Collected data
-- -- --

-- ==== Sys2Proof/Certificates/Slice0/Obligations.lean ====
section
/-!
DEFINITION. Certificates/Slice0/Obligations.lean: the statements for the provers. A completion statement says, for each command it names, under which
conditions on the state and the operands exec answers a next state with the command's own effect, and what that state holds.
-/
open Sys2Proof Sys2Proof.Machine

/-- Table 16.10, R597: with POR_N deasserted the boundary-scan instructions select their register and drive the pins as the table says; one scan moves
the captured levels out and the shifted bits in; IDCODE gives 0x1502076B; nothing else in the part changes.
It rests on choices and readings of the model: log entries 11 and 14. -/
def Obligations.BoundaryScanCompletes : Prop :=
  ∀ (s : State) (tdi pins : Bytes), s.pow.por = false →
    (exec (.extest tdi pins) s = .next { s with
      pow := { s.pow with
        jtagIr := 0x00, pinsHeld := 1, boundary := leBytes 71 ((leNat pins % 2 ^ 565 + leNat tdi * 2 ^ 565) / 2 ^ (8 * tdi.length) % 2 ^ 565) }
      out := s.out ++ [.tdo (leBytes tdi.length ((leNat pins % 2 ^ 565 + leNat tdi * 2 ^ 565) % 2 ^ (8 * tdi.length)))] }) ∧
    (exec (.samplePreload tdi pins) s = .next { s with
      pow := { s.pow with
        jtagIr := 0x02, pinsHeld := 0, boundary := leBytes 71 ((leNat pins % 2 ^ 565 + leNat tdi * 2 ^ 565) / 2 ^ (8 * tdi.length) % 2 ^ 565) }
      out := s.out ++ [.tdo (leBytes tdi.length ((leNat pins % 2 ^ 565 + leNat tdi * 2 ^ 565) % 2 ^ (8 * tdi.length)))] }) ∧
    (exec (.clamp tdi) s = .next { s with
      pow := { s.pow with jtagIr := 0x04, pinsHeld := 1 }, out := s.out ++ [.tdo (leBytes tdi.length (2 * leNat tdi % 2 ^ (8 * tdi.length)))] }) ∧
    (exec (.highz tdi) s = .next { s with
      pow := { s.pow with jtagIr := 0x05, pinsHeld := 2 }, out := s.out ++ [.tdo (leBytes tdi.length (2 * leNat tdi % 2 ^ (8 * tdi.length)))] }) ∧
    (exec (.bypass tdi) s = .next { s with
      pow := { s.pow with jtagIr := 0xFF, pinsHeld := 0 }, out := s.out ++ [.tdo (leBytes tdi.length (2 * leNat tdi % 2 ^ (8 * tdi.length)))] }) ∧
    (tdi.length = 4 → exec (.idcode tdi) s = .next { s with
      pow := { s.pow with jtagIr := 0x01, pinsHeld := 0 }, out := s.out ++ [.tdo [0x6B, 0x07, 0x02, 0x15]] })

-- -- --

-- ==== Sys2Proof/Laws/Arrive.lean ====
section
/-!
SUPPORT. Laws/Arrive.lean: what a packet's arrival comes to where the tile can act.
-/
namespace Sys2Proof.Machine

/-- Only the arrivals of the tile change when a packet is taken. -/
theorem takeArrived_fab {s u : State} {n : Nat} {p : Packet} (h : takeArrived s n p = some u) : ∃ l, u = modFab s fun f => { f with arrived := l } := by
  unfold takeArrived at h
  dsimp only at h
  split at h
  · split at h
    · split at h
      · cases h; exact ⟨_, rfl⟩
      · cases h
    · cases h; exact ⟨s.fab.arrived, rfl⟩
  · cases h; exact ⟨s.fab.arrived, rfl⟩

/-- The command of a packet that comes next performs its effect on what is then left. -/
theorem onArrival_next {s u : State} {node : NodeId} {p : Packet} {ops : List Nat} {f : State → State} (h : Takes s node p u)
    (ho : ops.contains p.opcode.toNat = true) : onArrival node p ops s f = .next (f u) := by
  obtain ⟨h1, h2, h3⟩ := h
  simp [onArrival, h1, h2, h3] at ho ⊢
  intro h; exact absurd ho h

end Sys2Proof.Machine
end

-- -- --

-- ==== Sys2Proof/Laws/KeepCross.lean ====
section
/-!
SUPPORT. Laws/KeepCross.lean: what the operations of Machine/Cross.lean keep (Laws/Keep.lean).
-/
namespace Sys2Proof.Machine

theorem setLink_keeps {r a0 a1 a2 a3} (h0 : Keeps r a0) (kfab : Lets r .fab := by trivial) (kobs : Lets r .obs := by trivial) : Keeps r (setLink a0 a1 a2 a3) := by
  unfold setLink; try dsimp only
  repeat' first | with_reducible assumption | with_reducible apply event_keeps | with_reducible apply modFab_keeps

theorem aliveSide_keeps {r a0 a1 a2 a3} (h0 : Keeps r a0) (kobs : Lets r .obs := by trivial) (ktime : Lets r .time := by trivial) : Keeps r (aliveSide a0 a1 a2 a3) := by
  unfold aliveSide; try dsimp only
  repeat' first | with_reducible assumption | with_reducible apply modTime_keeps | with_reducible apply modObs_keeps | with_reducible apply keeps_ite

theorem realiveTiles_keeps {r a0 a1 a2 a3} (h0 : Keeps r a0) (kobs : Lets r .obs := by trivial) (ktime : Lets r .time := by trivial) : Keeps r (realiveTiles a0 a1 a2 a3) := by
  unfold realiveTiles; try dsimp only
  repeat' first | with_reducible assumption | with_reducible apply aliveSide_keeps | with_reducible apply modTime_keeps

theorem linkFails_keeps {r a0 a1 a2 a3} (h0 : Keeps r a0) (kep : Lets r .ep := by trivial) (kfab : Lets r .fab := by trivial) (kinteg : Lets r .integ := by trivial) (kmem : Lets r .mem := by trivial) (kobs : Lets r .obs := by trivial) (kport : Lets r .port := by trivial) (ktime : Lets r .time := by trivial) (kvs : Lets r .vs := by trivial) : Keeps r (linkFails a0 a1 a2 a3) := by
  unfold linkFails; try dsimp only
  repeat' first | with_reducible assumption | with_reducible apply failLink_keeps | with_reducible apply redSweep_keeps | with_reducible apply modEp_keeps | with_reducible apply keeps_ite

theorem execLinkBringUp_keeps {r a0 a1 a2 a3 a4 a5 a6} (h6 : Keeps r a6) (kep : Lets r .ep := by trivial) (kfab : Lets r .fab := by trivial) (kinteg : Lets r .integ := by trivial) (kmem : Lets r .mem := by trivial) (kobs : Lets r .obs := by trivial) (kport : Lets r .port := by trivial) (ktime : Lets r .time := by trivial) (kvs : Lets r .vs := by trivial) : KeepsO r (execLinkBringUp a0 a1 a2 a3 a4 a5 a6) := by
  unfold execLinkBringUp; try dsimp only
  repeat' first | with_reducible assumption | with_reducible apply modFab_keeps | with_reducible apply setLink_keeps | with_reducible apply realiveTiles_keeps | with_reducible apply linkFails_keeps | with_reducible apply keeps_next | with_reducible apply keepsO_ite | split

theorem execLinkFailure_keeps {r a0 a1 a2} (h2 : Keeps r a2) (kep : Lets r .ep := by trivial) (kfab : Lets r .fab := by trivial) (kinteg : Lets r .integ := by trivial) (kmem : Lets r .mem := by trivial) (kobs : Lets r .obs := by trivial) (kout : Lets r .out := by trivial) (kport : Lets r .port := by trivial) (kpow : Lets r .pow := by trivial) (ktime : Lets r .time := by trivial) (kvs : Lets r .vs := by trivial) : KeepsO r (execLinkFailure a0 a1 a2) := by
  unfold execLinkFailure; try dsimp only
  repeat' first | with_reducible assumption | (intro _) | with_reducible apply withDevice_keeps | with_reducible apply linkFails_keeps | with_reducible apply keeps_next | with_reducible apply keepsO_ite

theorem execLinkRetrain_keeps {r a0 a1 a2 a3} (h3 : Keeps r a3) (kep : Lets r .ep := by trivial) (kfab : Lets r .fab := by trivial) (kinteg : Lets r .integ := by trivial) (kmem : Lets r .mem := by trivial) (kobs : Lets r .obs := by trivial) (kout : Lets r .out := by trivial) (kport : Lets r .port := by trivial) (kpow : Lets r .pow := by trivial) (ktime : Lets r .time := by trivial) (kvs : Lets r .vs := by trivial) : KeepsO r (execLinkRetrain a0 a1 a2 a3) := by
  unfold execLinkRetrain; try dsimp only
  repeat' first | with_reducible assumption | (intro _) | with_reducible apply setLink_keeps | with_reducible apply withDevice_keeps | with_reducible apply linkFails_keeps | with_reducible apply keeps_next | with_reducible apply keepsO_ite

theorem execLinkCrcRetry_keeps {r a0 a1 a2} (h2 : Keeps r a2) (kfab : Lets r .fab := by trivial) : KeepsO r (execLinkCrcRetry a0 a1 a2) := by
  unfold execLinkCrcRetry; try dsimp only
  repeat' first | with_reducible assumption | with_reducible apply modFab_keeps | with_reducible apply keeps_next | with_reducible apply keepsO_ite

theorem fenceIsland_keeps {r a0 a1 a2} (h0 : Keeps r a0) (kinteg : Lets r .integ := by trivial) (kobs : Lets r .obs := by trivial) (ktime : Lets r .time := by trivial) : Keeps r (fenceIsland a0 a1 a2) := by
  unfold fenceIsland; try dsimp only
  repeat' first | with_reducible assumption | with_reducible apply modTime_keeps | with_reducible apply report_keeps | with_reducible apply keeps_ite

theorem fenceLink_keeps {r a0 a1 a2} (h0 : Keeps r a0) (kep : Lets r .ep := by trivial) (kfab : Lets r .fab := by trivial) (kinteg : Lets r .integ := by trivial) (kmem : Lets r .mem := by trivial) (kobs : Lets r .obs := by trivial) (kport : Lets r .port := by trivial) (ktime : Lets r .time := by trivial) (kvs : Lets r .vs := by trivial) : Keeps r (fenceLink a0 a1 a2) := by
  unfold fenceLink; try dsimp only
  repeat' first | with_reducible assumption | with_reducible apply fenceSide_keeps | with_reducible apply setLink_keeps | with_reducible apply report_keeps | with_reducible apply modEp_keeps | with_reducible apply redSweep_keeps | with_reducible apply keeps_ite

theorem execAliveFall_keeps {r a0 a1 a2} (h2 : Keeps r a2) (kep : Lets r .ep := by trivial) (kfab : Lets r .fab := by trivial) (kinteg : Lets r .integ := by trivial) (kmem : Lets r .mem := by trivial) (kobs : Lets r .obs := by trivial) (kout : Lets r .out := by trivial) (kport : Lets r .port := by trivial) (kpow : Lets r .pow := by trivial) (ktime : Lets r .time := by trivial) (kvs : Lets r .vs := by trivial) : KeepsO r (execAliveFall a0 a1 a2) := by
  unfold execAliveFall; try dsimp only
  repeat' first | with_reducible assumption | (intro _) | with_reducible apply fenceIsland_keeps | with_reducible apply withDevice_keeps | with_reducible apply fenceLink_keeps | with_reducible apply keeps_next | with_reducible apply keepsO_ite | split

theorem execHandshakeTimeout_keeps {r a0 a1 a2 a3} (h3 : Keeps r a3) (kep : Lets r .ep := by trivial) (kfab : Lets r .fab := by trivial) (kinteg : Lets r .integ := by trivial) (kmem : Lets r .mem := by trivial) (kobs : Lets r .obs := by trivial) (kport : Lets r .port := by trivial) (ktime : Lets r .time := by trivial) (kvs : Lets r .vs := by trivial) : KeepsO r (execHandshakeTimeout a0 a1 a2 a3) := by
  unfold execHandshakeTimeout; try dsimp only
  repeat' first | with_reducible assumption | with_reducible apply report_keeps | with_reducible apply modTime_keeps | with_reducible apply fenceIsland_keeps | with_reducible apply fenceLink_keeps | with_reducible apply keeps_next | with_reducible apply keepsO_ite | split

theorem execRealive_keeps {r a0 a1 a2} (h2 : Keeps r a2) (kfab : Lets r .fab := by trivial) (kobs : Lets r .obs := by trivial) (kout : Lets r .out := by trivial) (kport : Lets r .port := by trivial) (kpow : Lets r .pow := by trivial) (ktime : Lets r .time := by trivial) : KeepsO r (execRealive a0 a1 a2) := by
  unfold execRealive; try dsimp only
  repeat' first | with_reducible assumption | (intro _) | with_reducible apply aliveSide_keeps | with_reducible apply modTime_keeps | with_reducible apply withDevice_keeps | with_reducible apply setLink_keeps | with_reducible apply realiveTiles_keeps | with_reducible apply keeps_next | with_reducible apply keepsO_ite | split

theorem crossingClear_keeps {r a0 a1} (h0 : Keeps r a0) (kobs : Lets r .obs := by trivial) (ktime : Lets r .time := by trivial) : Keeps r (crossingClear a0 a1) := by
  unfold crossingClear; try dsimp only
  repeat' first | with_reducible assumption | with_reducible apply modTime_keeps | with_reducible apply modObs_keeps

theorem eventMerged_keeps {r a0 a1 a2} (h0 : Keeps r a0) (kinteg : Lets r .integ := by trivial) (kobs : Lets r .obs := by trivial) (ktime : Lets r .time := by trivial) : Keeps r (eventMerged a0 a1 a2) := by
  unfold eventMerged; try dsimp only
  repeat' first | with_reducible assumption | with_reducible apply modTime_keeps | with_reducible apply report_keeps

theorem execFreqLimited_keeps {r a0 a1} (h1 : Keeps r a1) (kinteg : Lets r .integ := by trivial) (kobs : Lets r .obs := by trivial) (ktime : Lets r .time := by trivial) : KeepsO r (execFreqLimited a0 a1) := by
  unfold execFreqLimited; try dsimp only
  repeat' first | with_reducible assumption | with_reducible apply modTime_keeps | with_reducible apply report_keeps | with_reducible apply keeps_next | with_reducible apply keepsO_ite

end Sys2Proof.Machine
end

-- -- --

Which lines above run from the one containing "jtagIr := 0x04, pinsHeld" to the one containing "(exec (.highz tdi)"? Give them again exactly, both ends included.

§ **ANSWER SECTION**:
      pow := { s.pow with jtagIr := 0x04, pinsHeld := 1 }, out := s.out ++ [.tdo (leBytes tdi.length (2 * leNat tdi % 2 ^ (8 * tdi.length)))] }) ∧
    (exec (.highz tdi) s = .next { s with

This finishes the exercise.